I’m currently writing a highly optimized HTM implementation in Swift, and wanted to make sure I benchmark it against the fastest. Would the C++ nupic.core be the current fastest implementation, or are there community implementations which are faster? Also, any caveats in how to build/invoke nupic.core to ensure it is optimal?
is your goto C++ implementation
As far as I know it would be the fastest full-featured, API-compatible, ready to use, and maintained HTM implementation.
See meta issue:
and more detailed
for optimizations we’ve identified and/or done.
The performance difference between nupic.core and nupic.cpp is very significant!
We could probably join forces on
it’d be nice if we can compile some sort of overall benchmark for
numenta nupic.core
community nupic.cpp
specialized community forks (swift, java, torch, …)
I’m not sure that benchmark is valid, you are better off using our real-life benchmarks which we run in CI as well.
You want to build in Release, but mosts common builds do by default.
Might consider setting some compiler flags (-O3 -march=native) but other that that I think you should stick with common.
There’s also a bunch of specialized HTM implementations that would be much faster than any C++ on a SPECIFIC task or conditions.
maybe there’s a thread, but from top of my head:
No… Yes, but both currently private work and not publicly available. @jacobeverist have one and mine still needs more work. I’m now working on adding OpenCL<->CPU inter-op and making space for a FPGA backend. I’ll release and open-source mine in the next few month.
And to reply to the topic. I think my tiny-htm is the fastest now. It is a minimal HTM implementation designed to be fast. It is 14x faster then NuPIC.cpp (single thread). But tiny-htm is not fully compliant to the standard TM algorithm and has limited feature. And potentially buggy.
How far along are you with OpenCL and FPGA? I think it’s been a couple months since our last post.

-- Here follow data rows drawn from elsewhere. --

-- ==== Sys2Proof/Laws/Lists.lean ====
section
/-! SUPPORT. The lists kept in canonical form: reading after writing, and that every operation keeps the form. -/

namespace Sys2Proof.Machine

variable {β : Type}

theorem kvGet_insert_same (d : Nat → β) (a : Nat) (b : β) (l : List (Nat × β)) (h : ∀ p ∈ l, p.1 ≠ a) :
    kvGet d a (kvInsert a b l) = b := by
  induction l with
  | nil => simp [kvInsert, kvGet]
  | cons p r ih =>
    have hp := h p (by simp)
    simp only [kvInsert]
    split
    · simp [kvGet]
    · simp [kvGet, hp, ih (fun q hq => h q (by simp [hq]))]

theorem kvGet_insert_other (d : Nat → β) (a k : Nat) (b : β) (l : List (Nat × β)) (h : k ≠ a) :
    kvGet d k (kvInsert a b l) = kvGet d k l := by
  induction l with
  | nil => simp [kvInsert, kvGet, h.symm]
  | cons p r ih =>
    simp only [kvInsert]
    split
    · simp [kvGet, h.symm]
    · simp only [kvGet, ih]

theorem kvGet_filter_ne (d : Nat → β) (a k : Nat) (l : List (Nat × β)) (h : k ≠ a) :
    kvGet d k (l.filter (fun p => decide (p.1 ≠ a))) = kvGet d k l := by
  induction l with
  | nil => rfl
  | cons p r ih =>
    by_cases hp : p.1 = a
    · have : p.1 ≠ k := by omega
      simp_all [kvGet]
    · simp only [List.filter_cons, hp, ne_eq, not_false_eq_true, decide_true, ↓reduceIte, kvGet]
      simp_all

theorem kvGet_absent (d : Nat → β) (a : Nat) (l : List (Nat × β)) (h : ∀ p ∈ l, p.1 ≠ a) : kvGet d a l = d a := by
  induction l with
  | nil => rfl
  | cons p r ih => simp [kvGet, h p (by simp), ih (fun q hq => h q (by simp [hq]))]

/-- A key reads what was written under it. -/
theorem kvGet_kvPut_same [DecidableEq β] (d : Nat → β) (a : Nat) (b : β) (l : List (Nat × β)) :
    kvGet d a (kvPut d a b l) = b := by
  have hf : ∀ p ∈ l.filter (fun p => decide (p.1 ≠ a)), p.1 ≠ a := by
    intro p hp; simpa using (List.mem_filter.mp hp).2
  unfold kvPut
  split
  · rename_i hb
    rw [kvGet_absent d a _ hf, hb]
  · exact kvGet_insert_same d a b _ hf

/-- Every other key reads as before. -/
theorem kvGet_kvPut_other [DecidableEq β] (d : Nat → β) (a k : Nat) (b : β) (l : List (Nat × β)) (h : k ≠ a) :
    kvGet d k (kvPut d a b l) = kvGet d k l := by
  unfold kvPut
  split
  · exact kvGet_filter_ne d a k l h
  · rw [kvGet_insert_other d a k b _ h, kvGet_filter_ne d a k l h]

/-! ### The canonical form is kept -/

theorem kvRising_cons (p : Nat × β) (l : List (Nat × β)) :
    kvRising (p :: l) = true ↔ (∀ q ∈ l, p.1 < q.1) ∧ kvRising l = true := by
  induction l generalizing p with
  | nil => simp [kvRising]
  | cons q r ih =>
    obtain ⟨k, b⟩ := p
    obtain ⟨k', b'⟩ := q
    have e : kvRising ((k, b) :: (k', b') :: r) = (decide (k < k') && kvRising ((k', b') :: r)) := rfl
    rw [e]
    simp only [Bool.and_eq_true, decide_eq_true_eq, List.mem_cons, forall_eq_or_imp]
    constructor
    · rintro ⟨h1, h2⟩
      refine ⟨⟨h1, ?_⟩, h2⟩
      intro x hx
      have := (ih (k', b')).mp h2
      have := this.1 x hx
      simp only at this; omega
    · rintro ⟨⟨h1, -⟩, h2⟩
      exact ⟨h1, h2⟩

theorem kvRising_filter (l : List (Nat × β)) (f : Nat × β → Bool) (h : kvRising l = true) :
    kvRising (l.filter f) = true := by
  induction l with
  | nil => rfl
  | cons p r ih =>
    rw [kvRising_cons] at h
    by_cases hp : f p = true
    · rw [List.filter_cons, if_pos hp, kvRising_cons]
      exact ⟨fun q hq => h.1 q (List.mem_filter.mp hq).1, ih h.2⟩
    · rw [List.filter_cons, if_neg hp]
      exact ih h.2

theorem kvInsert_mem (a : Nat) (b : β) (l : List (Nat × β)) (q : Nat × β) (h : q ∈ kvInsert a b l) :
    q = (a, b) ∨ q ∈ l := by
  induction l with
  | nil => simpa [kvInsert] using h
  | cons p r ih =>
    simp only [kvInsert] at h
    split at h
    · simpa using h
    · rcases List.mem_cons.mp h with h | h
      · exact .inr (by simp [h])
      · rcases ih h with h | h
        · exact .inl h
        · exact .inr (by simp [h])

theorem kvRising_insert (a : Nat) (b : β) (l : List (Nat × β)) (h : kvRising l = true) (hn : ∀ p ∈ l, p.1 ≠ a) :
    kvRising (kvInsert a b l) = true := by
  induction l with
  | nil => rfl
  | cons p r ih =>
    rw [kvRising_cons] at h
    simp only [kvInsert]
    split
    · rename_i hlt
      rw [kvRising_cons]
      refine ⟨?_, by rw [kvRising_cons]; exact h⟩
      intro q hq
      rcases List.mem_cons.mp hq with rfl | hq
      · exact hlt
      · have := h.1 q hq
        simp only at hlt ⊢; omega
    · rename_i hlt
      rw [kvRising_cons]
      refine ⟨?_, ih h.2 (fun q hq => hn q (by simp [hq]))⟩
      intro q hq
      rcases kvInsert_mem a b r q hq with rfl | hq
      · have := hn p (by simp)
        simp only at hlt ⊢; omega
      · exact h.1 q hq

/-- Writing keeps the canonical form. -/
theorem kvPut_wf [DecidableEq β] (d : Nat → β) (a : Nat) (b : β) (l : List (Nat × β)) (h : kvWf d l = true) :
    kvWf d (kvPut d a b l) = true := by
  unfold kvWf at *
  simp only [Bool.and_eq_true, List.all_eq_true, decide_eq_true_eq] at *
  obtain ⟨h1, h2⟩ := h
  have hf : ∀ p ∈ l.filter (fun p => decide (p.1 ≠ a)), p.1 ≠ a := by
    intro p hp; simpa using (List.mem_filter.mp hp).2
  unfold kvPut
  split
  · exact ⟨kvRising_filter _ _ h1, fun p hp => h2 p (List.mem_filter.mp hp).1⟩
  · rename_i hb
    refine ⟨kvRising_insert a b _ (kvRising_filter _ _ h1) hf, ?_⟩
    intro p hp
    rcases kvInsert_mem a b _ p hp with rfl | hp
    · exact hb
    · exact h2 p (List.mem_filter.mp hp).1

/-- Dropping entries keeps the canonical form. -/
theorem kvWf_filter [DecidableEq β] (d : Nat → β) (f : Nat × β → Bool) (l : List (Nat × β)) (h : kvWf d l = true) :
    kvWf d (l.filter f) = true := by
  unfold kvWf at *
  simp only [Bool.and_eq_true, List.all_eq_true] at *
  exact ⟨kvRising_filter _ _ h.1, fun p hp => h.2 p (List.mem_filter.mp hp).1⟩

end Sys2Proof.Machine
end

We have some people looking at the OpenCL->FPGA compilation problem right now. I believe we’re starting with the FPGA dev environment provided by Amazon Web Services.
Long time!
We have two different codebase for OpenCL and FPGA as we are now working towards building a Verilog HTM core for embedded systems. Tho a OpemCL based FPGA design is still on the road map for high performance situations.

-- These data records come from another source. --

-- ==== Sys2Proof/Laws/State.lean ====
section
/-! SUPPORT. What each elementary update leaves of each field of the state: one lemma per field and update, by rfl. -/

namespace Sys2Proof.Machine

/-! State.setReg -/
@[simp] theorem State.setReg_mem (s : State) (a : Nat) (w : Word) : (s.setReg a w).mem = s.mem := rfl
@[simp] theorem State.setReg_mono (s : State) (a : Nat) (w : Word) : (s.setReg a w).mono = s.mono := rfl
@[simp] theorem State.setReg_freeCtr (s : State) (a : Nat) (w : Word) : (s.setReg a w).freeCtr = s.freeCtr := rfl
@[simp] theorem State.setReg_outbox (s : State) (a : Nat) (w : Word) : (s.setReg a w).outbox = s.outbox := rfl
@[simp] theorem State.setReg_time (s : State) (a : Nat) (w : Word) : (s.setReg a w).time = s.time := rfl
@[simp] theorem State.setReg_mbx (s : State) (a : Nat) (w : Word) : (s.setReg a w).mbx = s.mbx := rfl
@[simp] theorem State.setReg_pair (s : State) (a : Nat) (w : Word) : (s.setReg a w).pair = s.pair := rfl
@[simp] theorem State.setReg_hhk (s : State) (a : Nat) (w : Word) : (s.setReg a w).hhk = s.hhk := rfl
@[simp] theorem State.setReg_nvs (s : State) (a : Nat) (w : Word) : (s.setReg a w).nvs = s.nvs := rfl
@[simp] theorem State.setReg_memi (s : State) (a : Nat) (w : Word) : (s.setReg a w).memi = s.memi := rfl
@[simp] theorem State.setReg_gate (s : State) (a : Nat) (w : Word) : (s.setReg a w).gate = s.gate := rfl
@[simp] theorem State.setReg_fio (s : State) (a : Nat) (w : Word) : (s.setReg a w).fio = s.fio := rfl
@[simp] theorem State.setReg_can (s : State) (a : Nat) (w : Word) : (s.setReg a w).can = s.can := rfl
@[simp] theorem State.setReg_cfg (s : State) (a : Nat) (w : Word) : (s.setReg a w).cfg = s.cfg := rfl
@[simp] theorem State.setReg_ast (s : State) (a : Nat) (w : Word) : (s.setReg a w).ast = s.ast := rfl
@[simp] theorem State.setReg_lsp (s : State) (a : Nat) (w : Word) : (s.setReg a w).lsp = s.lsp := rfl
@[simp] theorem State.setReg_net (s : State) (a : Nat) (w : Word) : (s.setReg a w).net = s.net := rfl
@[simp] theorem State.setReg_prog (s : State) (a : Nat) (w : Word) : (s.setReg a w).prog = s.prog := rfl
@[simp] theorem State.setReg_sec (s : State) (a : Nat) (w : Word) : (s.setReg a w).sec = s.sec := rfl
@[simp] theorem State.setReg_pwr (s : State) (a : Nat) (w : Word) : (s.setReg a w).pwr = s.pwr := rfl
@[simp] theorem State.setReg_bkd (s : State) (a : Nat) (w : Word) : (s.setReg a w).bkd = s.bkd := rfl
@[simp] theorem State.setReg_pending (s : State) (a : Nat) (w : Word) : (s.setReg a w).pending = s.pending := rfl

/-! State.set -/
@[simp] theorem State.set_mem (s : State) (f : Fld) (v : Nat) : (s.set f v).mem = s.mem := rfl
@[simp] theorem State.set_mono (s : State) (f : Fld) (v : Nat) : (s.set f v).mono = s.mono := rfl
@[simp] theorem State.set_freeCtr (s : State) (f : Fld) (v : Nat) : (s.set f v).freeCtr = s.freeCtr := rfl
@[simp] theorem State.set_outbox (s : State) (f : Fld) (v : Nat) : (s.set f v).outbox = s.outbox := rfl
@[simp] theorem State.set_time (s : State) (f : Fld) (v : Nat) : (s.set f v).time = s.time := rfl
@[simp] theorem State.set_mbx (s : State) (f : Fld) (v : Nat) : (s.set f v).mbx = s.mbx := rfl
@[simp] theorem State.set_pair (s : State) (f : Fld) (v : Nat) : (s.set f v).pair = s.pair := rfl
@[simp] theorem State.set_hhk (s : State) (f : Fld) (v : Nat) : (s.set f v).hhk = s.hhk := rfl
@[simp] theorem State.set_nvs (s : State) (f : Fld) (v : Nat) : (s.set f v).nvs = s.nvs := rfl
@[simp] theorem State.set_memi (s : State) (f : Fld) (v : Nat) : (s.set f v).memi = s.memi := rfl
@[simp] theorem State.set_gate (s : State) (f : Fld) (v : Nat) : (s.set f v).gate = s.gate := rfl
@[simp] theorem State.set_fio (s : State) (f : Fld) (v : Nat) : (s.set f v).fio = s.fio := rfl
@[simp] theorem State.set_can (s : State) (f : Fld) (v : Nat) : (s.set f v).can = s.can := rfl
@[simp] theorem State.set_cfg (s : State) (f : Fld) (v : Nat) : (s.set f v).cfg = s.cfg := rfl
@[simp] theorem State.set_ast (s : State) (f : Fld) (v : Nat) : (s.set f v).ast = s.ast := rfl
@[simp] theorem State.set_lsp (s : State) (f : Fld) (v : Nat) : (s.set f v).lsp = s.lsp := rfl
@[simp] theorem State.set_net (s : State) (f : Fld) (v : Nat) : (s.set f v).net = s.net := rfl
@[simp] theorem State.set_prog (s : State) (f : Fld) (v : Nat) : (s.set f v).prog = s.prog := rfl
@[simp] theorem State.set_sec (s : State) (f : Fld) (v : Nat) : (s.set f v).sec = s.sec := rfl
@[simp] theorem State.set_pwr (s : State) (f : Fld) (v : Nat) : (s.set f v).pwr = s.pwr := rfl
@[simp] theorem State.set_bkd (s : State) (f : Fld) (v : Nat) : (s.set f v).bkd = s.bkd := rfl
@[simp] theorem State.set_pending (s : State) (f : Fld) (v : Nat) : (s.set f v).pending = s.pending := rfl
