protected theorem State.Canon.execWavefrontDetect {g k n lanes} (h : s.Canon) :
    (execWavefrontDetect g k n lanes s).Canon := by
  unfold Machine.execWavefrontDetect
  refine .next (.ite h ?_)
  split
  exacts [h.arrive.takeDetection, h]

/-- `arrive` is kept in a variable `f`: no `match` on the state that it answers may run the TIME counter. -/
protected theorem State.Canon.execEventClose {g} (h : s.Canon) : (execEventClose g s).Canon := by
  unfold Machine.execEventClose
  obtain ⟨f, hf⟩ : ∃ f, f = arrive := ⟨_, rfl⟩
  have h1 (n) : (f n s).Canon := hf ▸ h.arrive
  rw [← hf]
  refine .next ?_
  split
  · exact h
  · dsimp only
    split
    exacts [(h1 _).closeEvent, h1 _]

protected theorem State.Canon.execRgooseRetransmit (h : s.Canon) : (execRgooseRetransmit s).Canon := by
  unfold Machine.execRgooseRetransmit
  refine .next ?_
  split
  exacts [.ite h.arrive.retransmit h, h]

/-- `arrive` is kept in a variable `f`: no `match` on the state that it answers may run the TIME counter. -/
protected theorem State.Canon.execRecordComplete (h : s.Canon) : (execRecordComplete s).Canon := by
  unfold Machine.execRecordComplete
  obtain ⟨f, hf⟩ : ∃ f, f = arrive := ⟨_, rfl⟩
  have h1 (n) : (f n s).Canon := hf ▸ h.arrive
  rw [← hf]
  refine .next ?_
  split
  · exact h
  · dsimp only
    split
    exacts [(h1 _).captureRecord, h1 _]

protected theorem State.Canon.execCanFrameRx {c f} (h : s.Canon) : (execCanFrameRx c f s).Canon := by
  unfold Machine.execCanFrameRx
  exact .next (.ite h.arrive (.ite h.arrive.updCan.raise.canLog (.ite h.arrive.countErr.recAfterFrame.canLog.afterErr
    h.arrive.takeFrame)))

end Sys2Proof.Machine
end

section
/-! SUPPORT. Canonical form is kept by the backup domain, Hollyhock, power, memory and storage. -/

namespace Sys2Proof.Machine

variable {s : State}

/-! ### Machine/Backup -/

protected theorem State.Canon.recordPhase {us} (h : s.Canon) : (recordPhase us s).Canon := by
  unfold Machine.recordPhase
  exact .ite h.setInt h.set.took

protected theorem State.Canon.trimCount {moved} (h : s.Canon) : (trimCount moved s).Canon := by
  unfold Machine.trimCount
  exact .ite h.upd.upd.setInt h.upd

protected theorem State.Canon.execBkdTrim (h : s.Canon) : (execBkdTrim s).Canon := by
  unfold Machine.execBkdTrim
  exact .next (.ite h h.recordPhase.bkdMove.upd.trimCount.raiseIf.setBit.setBit)

protected theorem State.Canon.execBkdAlarmFire (h : s.Canon) : (execBkdAlarmFire s).Canon := by
  unfold Machine.execBkdAlarmFire
  exact .next (.ite h.bkdAdvance h)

Yeah I agree that OpenCL on FPGA is kinda difficult to work with. I’m sure that you feel the pain.
Try not to synthesize the bitstream each time when your code changes. Use the simulator, they produces accurate performance numbers in relatively short time. (I’m not sure if this is doable on AWS tho)
Damn 2-3us for the spatial pooler and I thought shrinking my time down from 1 second to 2-300us for my Hex Grid pooler through some janky parallisation was good lol
Can’t wait to see the python wrapper when its ready.